親知らずの抜歯 二回法
下顎の親知らずの抜歯で最も困るのが、下顎の骨内を通っている神経血管束と親知らずが当たっている場合です。
あとは舌側(内側)に寄って舌側の骨が薄くなっている場合。
CTでこういった所見をみると抜歯を躊躇してしまいます。
親知らずの抜歯は抜くことによって生じるリスクと保存することによって生じるリスクを天秤にかけて、
どちらのリスクがより大きいかというのを評価して抜くかどうかを提案します。
なので抜くことによるリスクが大きいからといって単純に保存しておく選択ができるわけではありません。
それよりも大きいと思われるリスクが保存する選択で生じる場合は抜くことを選択しないといけないわけです。
骨内の神経血管束と親知らずが当たっている場合、抜歯による物理的なダメージで知覚鈍麻が生じることがあります。

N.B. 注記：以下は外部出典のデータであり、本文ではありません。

-- ==== Sys2Proof/Tests/Slice0.lean ====
section
/-! SUPPORT. Tests against the spec's own vectors (spec/95_test_vectors.md and the examples of the rules), the smoke test of
the well-formedness checks, and a witness for the hypotheses of every obligation that has some. -/

namespace Sys2Proof.Tests

open Sys2Proof Sys2Proof.Machine

/-! ### Helpers -/

/-- The golden calibration G (spec/95, D0 §8). -/
def golden : Cal :=
  { ac1 := 408, ac2 := -72, ac3 := -14383, ac4 := 32741, ac5 := 32757, ac6 := 23153, b1 := 6190, b2 := 4,
    mb := -32768, mc := -8711, md := 2868 }

/-- A block with the golden calibration, in a sequencer state, with events to come. -/
def block (q : Seq) (script : List Event) : State :=
  { State.reset with cal := golden, calValid := true, seq := q, op := .press, busy := decide (q ≠ .idle), script := script }

/-- A block that holds no calibration, in a sequencer state of a CONSTRUCT. -/
def bare (q : Seq) (script : List Event) : State :=
  { State.reset with seq := q, busy := decide (q ≠ .idle), script := script }

/-- A check on the state one step leads to. -/
def after (s : State) (p : State → Bool) : Bool :=
  match step s with
  | .next t => p t
  | .fault _ => false
  | .refused _ => false

/-- A check on the answer of the temperature path. -/
def tempIs (c : Cal) (ut : BitVec 16) (b5v t : Int) : Bool :=
  match compT c ut with
  | .ok v => decide (v = (b5v, t))
  | .error _ => false

/-- A check on the answer of the pressure path. -/
def pressIs (g : Config.Engine) (c : Cal) (b5v up : Int) (oss : Nat) (p : Int) : Bool :=
  match compP g c b5v up oss with
  | .ok v => decide (v = p)
  | .error _ => false

/-- A check on the error of the pressure path. -/
def pressFails (c : Cal) (b5v up : Int) (oss : Nat) (e : ErrCode) : Bool :=
  match compP {} c b5v up oss with
  | .ok _ => false
  | .error v => decide (v = e)

/-! ### Well-formedness: an ill-formed term for each check -/

theorem test_wf_refuses :
    Instr.wellFormed (.construct 4) = false ∧ Instr.wellFormed (.setMode 4) = false ∧
    Instr.wellFormed (.readTemperature 4) = false ∧ Instr.wellFormed (.readPressure 7) = false ∧
    Instr.wellFormed (.reserved0 4) = false ∧ Instr.wellFormed (.reserved5 4) = false ∧
    Instr.wellFormed (.reserved6 4) = false ∧ Instr.wellFormed (.reserved7 4) = false ∧
    Instr.wellFormed (.measP 4) = false := by decide

theorem test_wf_accepts :
    Instr.wellFormed (.construct 3) = true ∧ Instr.wellFormed (.measP 0) = true ∧ Instr.wellFormed .measT = true := by decide

/-! ### Decoding: words written out from R95, R96, R93, one for each constructor -/

theorem test_decode_host :
    decode [0b00000110#8] = .ok (.construct 2) ∧ decode [0b00001011#8] = .ok (.setMode 3) ∧
    decode [0b00001100#8] = .ok (.readTemperature 0) ∧ decode [0b00010011#8] = .ok (.readPressure 3) ∧
    decode [0b00000001#8] = .ok (.reserved0 1) ∧ decode [0b00010100#8] = .ok (.reserved5 0) ∧
    decode [0b00011010#8] = .ok (.reserved6 2) ∧ decode [0b00011111#8] = .ok (.reserved7 3) := by decide

theorem test_decode_ctrl :
    decode [0b00101110#8] = .ok .measT ∧ decode [0b00110100#8] = .ok (.measP 0) ∧ decode [0b01110100#8] = .ok (.measP 1) ∧
    decode [0b10110100#8] = .ok (.measP 2) ∧ decode [0b11110100#8] = .ok (.measP 3) := by decide

theorem test_decode_bus :
    decode [0xAA#8, 2#8] = .ok .rdAc1 ∧ decode [0xAC#8, 2#8] = .ok .rdAc2 ∧ decode [0xAE#8, 2#8] = .ok .rdAc3 ∧
    decode [0xB0#8, 2#8] = .ok .rdAc4 ∧ decode [0xB2#8, 2#8] = .ok .rdAc5 ∧ decode [0xB4#8, 2#8] = .ok .rdAc6 ∧
    decode [0xB6#8, 2#8] = .ok .rdB1 ∧ decode [0xB8#8, 2#8] = .ok .rdB2 ∧ decode [0xBA#8, 2#8] = .ok .rdMb ∧
    decode [0xBC#8, 2#8] = .ok .rdMc ∧ decode [0xBE#8, 2#8] = .ok .rdMd ∧ decode [0xF6#8, 2#8] = .ok .rdDataT ∧
    decode [0xF6#8, 3#8] = .ok .rdDataP := by decide

/-- R92, R101: bytes never written, a length no read has, registers never read. -/
theorem test_decode_rejects :
    decode [0x6E#8] = .error (.notACommandByte 0x6E) ∧ decode [0x35#8] = .error (.notACommandByte 0x35) ∧
    decode [0xAA#8, 3#8] = .error (.notABusRead 0x3AA) ∧ decode [0xC0#8, 2#8] = .error (.notABusRead 0x2C0) ∧
    decode [0xAA#8, 4#8] = .error (.notAKey 4) ∧ decode [] = .error .noBytes ∧ decode [0#8, 0#8, 0#8] = .error .tooLong := by
  decide

/-- The rows of the opcode table as the table numbers them. -/
theorem test_decodeTableWord :
    decodeTableWord 8 0x04 = some (.construct 0) ∧ decodeTableWord 8 0x1C = some (.reserved7 0) ∧
    decodeTableWord 8 0x2E = some .measT ∧ decodeTableWord 8 0xB4 = some (.measP 2) ∧
    decodeTableWord 16 0x2B4 = some .rdAc6 ∧ decodeTableWord 16 0x3F6 = some .rdDataP ∧
    decodeTableWord 16 0x2C0 = none := by decide

/-! ### Operand assembly -/

/-- V10. -/
theorem test_decodeSigned16 :
    decodeSigned16 0x00 0x80 = 128 ∧ decodeSigned16 0x7F 0xFF = 32767 ∧ decodeSigned16 0x80 0x00 = -32768 ∧
    decodeSigned16 0xFE 0x70 = -400 ∧ decodeSigned16 0xFF 0xFF = -1 ∧ decodeUnsigned16 0x80 0x00 = 32768 ∧
    decodeUnsigned16 0xFF 0xB8 = 65464 := by decide

/-- V11, V12. -/
theorem test_samples :
    (rawTemperature 0x6C 0xFA).toNat = 27898 ∧ (rawTemperature 0xFF 0xFF).toNat = 65535 ∧
    (rawPressure 0x5D 0x23 0xFF 0).toNat = 23843 ∧ (rawPressure 0x5D 0x23 0xFF 1).toNat = 47687 ∧
    (rawPressure 0x5D 0x23 0xFF 2).toNat = 95375 ∧ (rawPressure 0x5D 0x23 0xFF 3).toNat = 190751 ∧
    (rawPressure 0xFF 0xFF 0xFF 3).toNat = 524287 := by decide

/-- V13, V26. -/
theorem test_command_bytes :
    commandP 0 = 0x34 ∧ commandP 1 = 0x74 ∧ commandP 2 = 0xB4 ∧ commandP 3 = 0xF4 ∧
    pDelay 0 = 5 ∧ pDelay 1 = 5 ∧ pDelay 2 = 14 ∧ pDelay 3 = 26 := by decide

/-- R26, R27, R102. -/
theorem test_codes :
    Seq.comp.code = 8 ∧ Seq.pCmd.code = 5 ∧ OpKind.press.code = 2 ∧ ErrCode.illegalCommand.code = 4 ∧
    ErrCode.rangeFault.code = 3 := by decide

/-! ### The datapath and the engine -/

/-- V20, and the four sign cases of R124. -/
theorem test_primitives :
    asr (-32757) 15 = -1 ∧ asr (-3) 1 = -2 ∧ asr (-602) 4 = -38 ∧ asr (-515012071) 16 = -7859 ∧ asr 155431965 15 = 4743 ∧
    shl (-8711) 11 = -17840128 ∧ fdiv 7 2 = 3 ∧ fdiv (-7) 2 = -4 ∧ fdiv 7 (-2) = -4 ∧ fdiv (-7) (-2) = 3 ∧
    fdiv (-17840128) 7611 = -2344 ∧ fdiv 2355500000 (-22879) = -102955 ∧ absolute (-3943) = 3943 ∧
    lt 2147483648 2147483648 = false ∧ lt (-1) 2147483648 = true := by decide

/-- V30, V31. -/
theorem test_compT :
    tempIs golden 27898 2399 150 = true ∧ tempIs golden 0 (-22267) (-1392) = true ∧ tempIs golden 65535 41972 2623 = true ∧
    tempIs golden 23152 (-6224) (-389) = true ∧ tempIs golden 20284 17837259 1114829 = true ∧
    tempIs golden 20286 (-17842995) (-1115187) = true ∧ den golden 20285 = 0 := by decide

/-- V40, V41. -/
theorem test_compP :
    pressIs {} golden 2399 23843 0 69965 = true ∧ pressIs {} golden 2399 23843 1 34416 = true ∧
    pressIs {} golden 2399 190744 3 69964 = true ∧ pressIs {} golden 2399 95375 2 69966 = true ∧
    pressIs {} golden 2399 50000 0 148352 = true ∧ pressIs {} golden 2399 43372 0 128436 = true ∧
    pressIs {} golden 2399 0 0 (-1017) = true ∧ pressIs {} golden 2399 421 0 233 = true := by decide

/-- V42, V23, R207 (c). -/
theorem test_compP_other_sets :
    pressIs {} golden 5007 23843 0 72530 = true ∧
    pressIs {} ⟨-1, -1, -1, -1, -1, -1, -1, -1, -1, -1, -1⟩ (-131069) 0 0 (-566) = true ∧
    pressIs {} { golden with ac3 := -32768, b1 := 0 } 59665 23843 0 (-101528) = true := by decide

/-- V43: the parameters and the errors of the pressure path. -/
theorem test_compP_parameters :
    pressIs { sqForm := .split } golden 2399 23843 0 69964 = true ∧
    pressIs {} { golden with ac1 := -1000 } 2399 23843 0 68280 = true ∧
    pressIs { b3Abs := false } { golden with ac1 := -1000 } 2399 23843 0 74170 = true ∧
    pressFails { golden with ac4 := 0 } 2399 23843 0 .arithmeticError = true ∧
    pressFails { golden with ac4 := 1 } 2399 50000 0 .rangeFault = true ∧
    squareOverflows {} 3037000499 = false ∧ squareOverflows {} 3037000500 = true := by decide

/-- V6. -/
theorem test_dividerStage :
    dividerStage 2147483647 3 = 1431655764 ∧ dividerStage 2147483648 3 = 1431655764 ∧
    dividerStage 2147483649 3 = 1431655766 ∧ dividerStage (-21100000) 33457 = -1262 := by decide

/-! ### Steps -/

/-- R211, V50. -/
theorem test_construct :
    after (bare .idle [.start 0x06]) (fun t => decide (t.seq = .calRd ∧ t.busy = true ∧ t.mode = 2 ∧ t.calIdx = 0)) = true ∧
    after (block .idle [.start 0x04]) (fun t => decide (t.err = .illegalCommand ∧ t.seq = .idle ∧ t.done = true)) = true := by
  decide

/-- R212, V50. -/
theorem test_setMode :
    after (block .idle [.start 0x0B]) (fun t => decide (t.mode = 3 ∧ t.err = .ok ∧ t.done = true ∧ t.busy = false)) = true ∧
    after (bare .idle [.start 0x09]) (fun t => decide (t.mode = 0 ∧ t.err = .illegalCommand)) = true := by decide

/-- V25 step 1 (with the mode bits ignored), V50. -/
theorem test_readTemperature :
    after (block .idle [.start 0x0F]) (fun t => decide (t.seq = .tCmd ∧ t.op = .temp ∧ t.busy = true ∧ t.done = false)) = true ∧
    after (bare .idle [.start 0x0C]) (fun t => decide (t.err = .illegalCommand ∧ t.busy = false)) = true := by decide

/-- R214, V50. -/
theorem test_readPressure :
    after (block .idle [.start 0x12]) (fun t => decide (t.seq = .tCmd ∧ t.op = .press ∧ t.mode = 0)) = true ∧
    after (bare .idle [.start 0x10]) (fun t => decide (t.err = .illegalCommand)) = true := by decide

/-- V50: the four reserved codes. -/
theorem test_reserved :
    after (block .idle [.start 0x00]) (fun t => decide (t.err = .illegalCommand)) = true ∧
    after (block .idle [.start 0x14]) (fun t => decide (t.err = .illegalCommand)) = true ∧
    after (bare .idle [.start 0x18]) (fun t => decide (t.err = .illegalCommand)) = true ∧
    after (bare .idle [.start 0x1C]) (fun t => decide (t.err = .illegalCommand)) = true := by decide

/-- R216: a command while an operation runs. -/
theorem test_command_while_busy :
    after (block .pWait [.start 0x1C]) (fun t => decide (t.err = .ok ∧ t.done = false ∧ t.seq = .pWait)) = true := by decide

/-- V25 step 2, V27. -/
theorem test_measT :
    after (block .tCmd [.reply (.ok 9 9 9)])
      (fun t => decide (t.delay = 5 ∧ t.seq = .tWait ∧ t.transcript = [.write 0x77 0xF4 0x2E true])) = true ∧
    after (block .tCmd [.reply .fail]) (fun t => decide (t.err = .transportError ∧ t.seq = .idle ∧ t.calValid = true)) = true := by
  decide

/-- R154 with `MODE = 3`, V27. -/
theorem test_measP :
    after { block .pCmd [.reply (.ok 0 0 0)] with mode := 3 }
      (fun t => decide (t.delay = 26 ∧ t.seq = .pWait ∧ t.transcript = [.write 0x77 0xF4 0xF4 true])) = true ∧
    after (block .pCmd [.reply .fail]) (fun t => decide (t.err = .transportError ∧ t.delay = 0 ∧ t.busy = false)) = true := by
  decide

/-- The golden load GL, one read at a time (V21). -/
theorem test_rd_signed :
    after { bare .calRd [.reply (.ok 0x01 0x98 0)] with calIdx := 0 } (fun t => decide (t.cal.ac1 = golden.ac1 ∧ t.calIdx = 1)) = true ∧
    after { bare .calRd [.reply (.ok 0xFF 0xB8 0)] with calIdx := 1 } (fun t => decide (t.cal.ac2 = golden.ac2)) = true ∧
    after { bare .calRd [.reply (.ok 0xC7 0xD1 0)] with calIdx := 2 } (fun t => decide (t.cal.ac3 = golden.ac3)) = true ∧
    after { bare .calRd [.reply (.ok 0x18 0x2E 0)] with calIdx := 6 } (fun t => decide (t.cal.b1 = golden.b1)) = true ∧
    after { bare .calRd [.reply (.ok 0x00 0x04 0)] with calIdx := 7 } (fun t => decide (t.cal.b2 = golden.b2)) = true ∧
    after { bare .calRd [.reply (.ok 0x80 0x00 0)] with calIdx := 8 } (fun t => decide (t.cal.mb = golden.mb)) = true ∧
    after { bare .calRd [.reply (.ok 0xDD 0xF9 0)] with calIdx := 9 } (fun t => decide (t.cal.mc = golden.mc ∧ t.calIdx = 10)) = true := by
  decide

theorem test_rd_unsigned :
    after { bare .calRd [.reply (.ok 0x7F 0xE5 0)] with calIdx := 3 } (fun t => decide (t.cal.ac4 = golden.ac4 ∧
      t.transcript = [.read 0x77 0xB0 2 (some [0x7F, 0xE5])])) = true ∧
    after { bare .calRd [.reply (.ok 0x7F 0xF5 0)] with calIdx := 4 } (fun t => decide (t.cal.ac5 = golden.ac5)) = true ∧
    after { bare .calRd [.reply (.ok 0x5A 0x71 0)] with calIdx := 5 } (fun t => decide (t.cal.ac6 = golden.ac6 ∧ t.seq = .calRd)) = true := by
  decide

/-- R143. -/
theorem test_rdMd :
    after { bare .calRd [.reply (.ok 0x0B 0x34 0)] with calIdx := 10 }
      (fun t => decide (t.cal.md = golden.md ∧ t.calValid = true ∧ t.seq = .idle ∧ t.done = true ∧ t.calIdx = 10)) = true := by
  decide

/-- V24; R218: a CONSTRUCT touches no sample. -/
theorem test_calibration_read_fails :
    after { bare .calRd [.reply .fail] with calIdx := 3, ut := 5, up := 6 }
      (fun t => decide (t.ut = 5 ∧ t.up = 6 ∧ t.err = .transportError ∧ t.calValid = false ∧ t.seq = .idle ∧
        t.transcript = [.read 0x77 0xB0 2 none])) = true := by decide

/-- V25 step 9, V27; R158: a failure writes no `UT`. -/
theorem test_rdDataT :
    after { block .tRead [.reply (.ok 0x6C 0xFA 0)] with op := .temp } (fun t => decide (t.ut = 27898 ∧ t.seq = .comp)) = true ∧
    after (block .tRead [.reply (.ok 0x6C 0xFA 0)]) (fun t => decide (t.ut = 27898 ∧ t.seq = .pCmd)) = true ∧
    after { block .tRead [.reply .fail] with ut := 5, up := 6 } (fun t => decide (t.ut = 5 ∧ t.up = 6)) = true := by decide

/-- R156; R158: a failure writes no `UP`. -/
theorem test_rdDataP :
    after { block .pRead [.reply (.ok 0x5D 0x23 0x00)] with mode := 3 } (fun t => decide (t.up = 190744 ∧ t.seq = .comp)) = true ∧
    after { block .pRead [.reply .fail] with up := 5 } (fun t => decide (t.err = .transportError ∧ t.up = 5)) = true := by decide

/-- V25 steps 3 to 8, R159. -/
theorem test_tick_and_wait :
    after { block .tWait [.tick] with delay := 5 } (fun t => decide (t.delay = 4 ∧ t.seq = .tWait)) = true ∧
    after (block .tWait [.tick]) (fun t => decide (t.delay = 0 ∧ t.seq = .tWait ∧ t.transcript = [])) = true ∧
    after { block .tRead [.tick] with delay := 5 } (fun t => decide (t.delay = 5)) = true ∧
    after { block .tWait [.quiet] with delay := 1 } (fun t => decide (t.seq = .tWait)) = true ∧
    after (block .tWait [.quiet]) (fun t => decide (t.seq = .tRead)) = true ∧
    after (block .pWait [.quiet]) (fun t => decide (t.seq = .pRead)) = true := by decide

/-- V25 step 10, P2 line 2, V51. -/
theorem test_comp :
    after { block .comp [.quiet] with op := .temp, ut := 27898 }
      (fun t => decide (t.resT = 150 ∧ t.tValid = true ∧ t.pValid = false ∧ t.seq = .idle ∧ t.done = true)) = true ∧
    after { block .comp [.quiet] with ut := 27898, up := 23843 }
      (fun t => decide (t.resP = 69965 ∧ t.pValid = true ∧ t.tValid = false ∧ t.resT = 0)) = true ∧
    after { block .comp [.quiet] with ut := 20285, cal := { golden with ac4 := 0 } }
      (fun t => decide (t.err = .arithmeticError ∧ t.pValid = false ∧ t.busy = false)) = true := by decide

知覚鈍麻とは正座をして立った時の足のしびれのような症状が出ることです。
右なら右、左なら左の半側に出現し、下唇の真ん中から口角よりやや広いくらいの範囲に現れます。
3年前に口腔外科学会総会のミニセミナーで学んだのは親知らずの歯冠だけとって当たっている根を置いておく方法ですが、
これは一度でも炎症を起こした親知らずは適応外となるので結構使い辛い方法です。
そこでよく使うのは古典的ですが最も汎用性の高い二回法です。
歯冠と根を分割して歯冠だけ取り出すのは同じですが、3~6か月おいて二度目の抜歯で根を抜く方法です。
歯根の形態などにもよりますが、根が歯冠を取り除いて空いたスペースに少しずつ動いて神経から離れてリスクを軽減できます。
ただ良いことばかりではなくて、二回やるのでその度に腫れたり痛みが出たりします。
また根が肥大していたり複根にわかれていたりすると動かなかったりします。
ここ最近、抜かないといけないがリスクが高く根形態から二回法が適応、という患者さんがなぜか多く立て続けに施術しています。
上手くいけば年始年末の直前辺りが2回目の抜歯の時期になりそうです。
こういう時にCTの有用性を非常に強く感じます。
というか、CTが無いとリスク評価も適応評価も完全には出来ないですね。
僕の親知らずも実は2回法にむいていると思うのですが、
流石に自分で自分の親知らずを抜くのは難しいので誰かやってくれないかな。